◆ Instructions for the task ◆
Only the lines with the string "hcommand" are needed; return each of them from the entries below.

________________________

/-- An encoded instruction's table bits arrive on the port the instruction is encoded for. -/
theorem tableInput_encode {i : Instr} (hw : i.wf = true) :
    tableInput (encodeBits i) (encodeWord i).toNat = some (encode i) := by
  cases hh : i.isHostCommand with
  | true =>
    have hne : encodeWord i ≠ tickCode := fun h => by
      have hrefused : decodeHost tickCode = .refuse .hostTick := decodeHost_of_tick_op (by decide)
      have hcommand := decodeHost_encodeWord hh hw
      rw [h, hrefused] at hcommand
      cases hcommand
    rw [encodeBits_hostCommand hh, tableInput_word, if_neg hne, encode_hostCommand hh]
  | false =>
    cases i with
    | tick => exact tableInput_word tickCode
    | encode d =>
      have hd : (encodeWord (.encode d)).toNat = d.toNat := (place_toNat d (by decide)).trans (Nat.mul_one _)
      rw [hd, encodeBits, tableInput, if_pos (Nat.le_refl 8), if_pos d.isLt, BitVec.ofNat_toNat, BitVec.setWidth_eq]
      rfl
    | nop | digit v g e | start p | stop | publish v => cases hh

theorem inputInstr_encode {i : Instr} (hw : i.wf = true) : inputInstr (encode i) = some i := by
  cases hh : i.isHostCommand with
  | true => exact (encode_hostCommand hh).symm ▸ inputInstr_host.2 (decodeHost_encodeWord hh hw)
  | false =>
    cases i with
    | tick | encode d => rfl
    | nop | digit v g e | start p | stop | publish v => cases hh

/-- Settles O1: each instruction is read back from its port, and the table's bits arrive on that port. -/
theorem encodedInstructionDecodesBack : Obligations.EncodedInstructionDecodesBack := by
  intro i hw
  refine ⟨inputInstr_encode hw, ?_⟩
  rw [decodeTableWord, tableInput_encode hw]
  exact inputInstr_encode hw

/-! ## A word that decodes is its instruction's encoding -/

section
variable {cmd : Word}

theorem encodeWord_start_of_fields (hop : cmd.toNat / 2 ^ 28 = 3) (hp : cmd &&& 0x0FFF0000 = 0) :
    encodeWord (.start (BitVec.ofNat 16 cmd.toNat)) = cmd := by
  rw [formatP_clear_iff_mod] at hp
  apply BitVec.eq_of_toNat_eq
  rw [encodeWord_start_toNat, BitVec.toNat_ofNat]
  omega

theorem encodeWord_publish_of_fields (hop : cmd.toNat / 2 ^ 28 = 5) (hp : cmd &&& 0x0FFF0000 = 0) :
    encodeWord (.publish (BitVec.ofNat 16 cmd.toNat)) = cmd := by
  rw [formatP_clear_iff_mod] at hp
  apply BitVec.eq_of_toNat_eq
  rw [encodeWord_publish_toNat, BitVec.toNat_ofNat]
  omega

theorem targetOf_eq_ite :
    targetOf cmd = if cmd.getLsbD 14 = true then .all else .single (BitVec.ofNat 4 cmd.toNat) := by
  rw [← idxField_eq]
  rfl

/-- The target of an accepted word (rule R54), taken back to ALL and IDX. -/
theorem targetBits_targetOf (h : ¬ (cmd.getLsbD 14 = true ∧ cmd.toNat % 2 ^ 4 ≠ 0)) :
    (targetBits (targetOf cmd)).1.toNat = cmd.toNat / 2 ^ 14 % 2 ∧
      (targetBits (targetOf cmd)).2.toNat = cmd.toNat % 2 ^ 4 := by
  have hbit := getLsbD_iff_div_mod (cmd := cmd) 14
  rw [targetOf_eq_ite]
  split
  · next hall =>
    have hidx : cmd.toNat % 2 ^ 4 = 0 := by simpa [hall] using h
    rw [hbit.1 hall, hidx]
    exact ⟨rfl, rfl⟩
  · next hall =>
    have hclear : cmd.toNat / 2 ^ 14 % 2 = 0 := Nat.mod_two_ne_one.1 (mt hbit.2 hall)
    exact ⟨hclear.symm, BitVec.toNat_ofNat ..⟩

theorem encodeWord_digit_of_fields (hop : cmd.toNat / 2 ^ 28 = 2) (hd : cmd &&& 0x0FE03FF0 = 0)
    (hidx : ¬ (cmd.getLsbD 14 = true ∧ cmd.toNat % 2 ^ 4 ≠ 0)) :
    encodeWord (.digit (BitVec.ofNat 5 (cmd.toNat / 2 ^ 16)) (targetOf cmd) (cmd.getLsbD 15)) = cmd := by
  obtain ⟨hhigh, hlow⟩ := formatD_clear_iff_mod.1 hd
  obtain ⟨hall, hidx⟩ := targetBits_targetOf hidx
  have hdp : (cmd.getLsbD 15).toNat = cmd.toNat / 2 ^ 15 % 2 := Nat.toNat_testBit ..
  apply BitVec.eq_of_toNat_eq
  rw [encodeWord_digit_toNat, BitVec.toNat_ofNat, hall, hidx, hdp]
  omega

end

/-- Encodings are unique (30_encoding.md section 4): an accepted word is its instruction's encoding. -/
theorem encodeWord_of_decodeHost {cmd : Word} {i : Instr} (h : decodeHost cmd = .command i) :
    i.isHostCommand = true ∧ i.wf = true ∧ encodeWord i = cmd := by
  have hop : cmd.toNat / 2 ^ 28 = 0 ∨ cmd.toNat / 2 ^ 28 = 1 ∨ cmd.toNat / 2 ^ 28 = 2 ∨ cmd.toNat / 2 ^ 28 = 3 ∨
    cmd.toNat / 2 ^ 28 = 4 ∨ cmd.toNat / 2 ^ 28 = 5 ∨ 6 ≤ cmd.toNat / 2 ^ 28 := by omega
  rcases hop with hop | hop | hop | hop | hop | hop | hop
  · rw [decodeHost_nop_word hop] at h
    split at h
    · next hc => cases h; exact ⟨rfl, rfl, hc.symm⟩
    · cases h
  · rw [decodeHost_of_tick_op hop] at h
    cases h
  · rw [decodeHost_of_digit_op hop, decodeDigit_eq_ite] at h
    split at h
    · cases h
    · next hd =>
      split at h
      · cases h
      · next hidx =>
        rw [← targetOf_eq_ite] at h
        cases h
        exact ⟨rfl, rfl, encodeWord_digit_of_fields hop (not_not.1 hd) hidx⟩
  · rw [decodeHost_of_start_op hop, decodeStart_eq_ite] at h
    split at h
    · cases h
    · next hp =>
      split at h
      · cases h
      · next hnz =>
        cases h
        refine ⟨rfl, bne_iff_ne.2 fun hz => hnz ?_, encodeWord_start_of_fields hop (not_not.1 hp)⟩
        exact (BitVec.toNat_ofNat ..).symm.trans (congrArg BitVec.toNat hz)
  · rw [decodeHost_stop_word hop] at h
    split at h
    · next hc => cases h; exact ⟨rfl, rfl, hc.symm⟩
    · cases h
  · rw [decodeHost_publish_word hop] at h
    split at h
    · cases h
    · next hp => cases h; exact ⟨rfl, rfl, encodeWord_publish_of_fields hop (not_not.1 hp)⟩
  · rw [decodeHost_of_reserved_op hop] at h
    cases h

theorem Instr.isHostCommand_iff {i : Instr} : i.isHostCommand = true ↔ i ≠ .tick ∧ ∀ d, i ≠ .encode d := by
  cases i <;> simp [Instr.isHostCommand]

/-- Settles O2: every format's fields are read off the word, so the encoder puts the same word together. -/
theorem decodedWordIsTheEncoding : Obligations.DecodedWordIsTheEncoding := by
  intro cmd i h
  obtain ⟨hhost, hwf, henc⟩ := encodeWord_of_decodeHost h
  exact ⟨henc, hwf, Instr.isHostCommand_iff.1 hhost⟩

________________________

◆ Result ◆
      have hcommand := decodeHost_encodeWord hh hw
      rw [h, hrefused] at hcommand
      cases hcommand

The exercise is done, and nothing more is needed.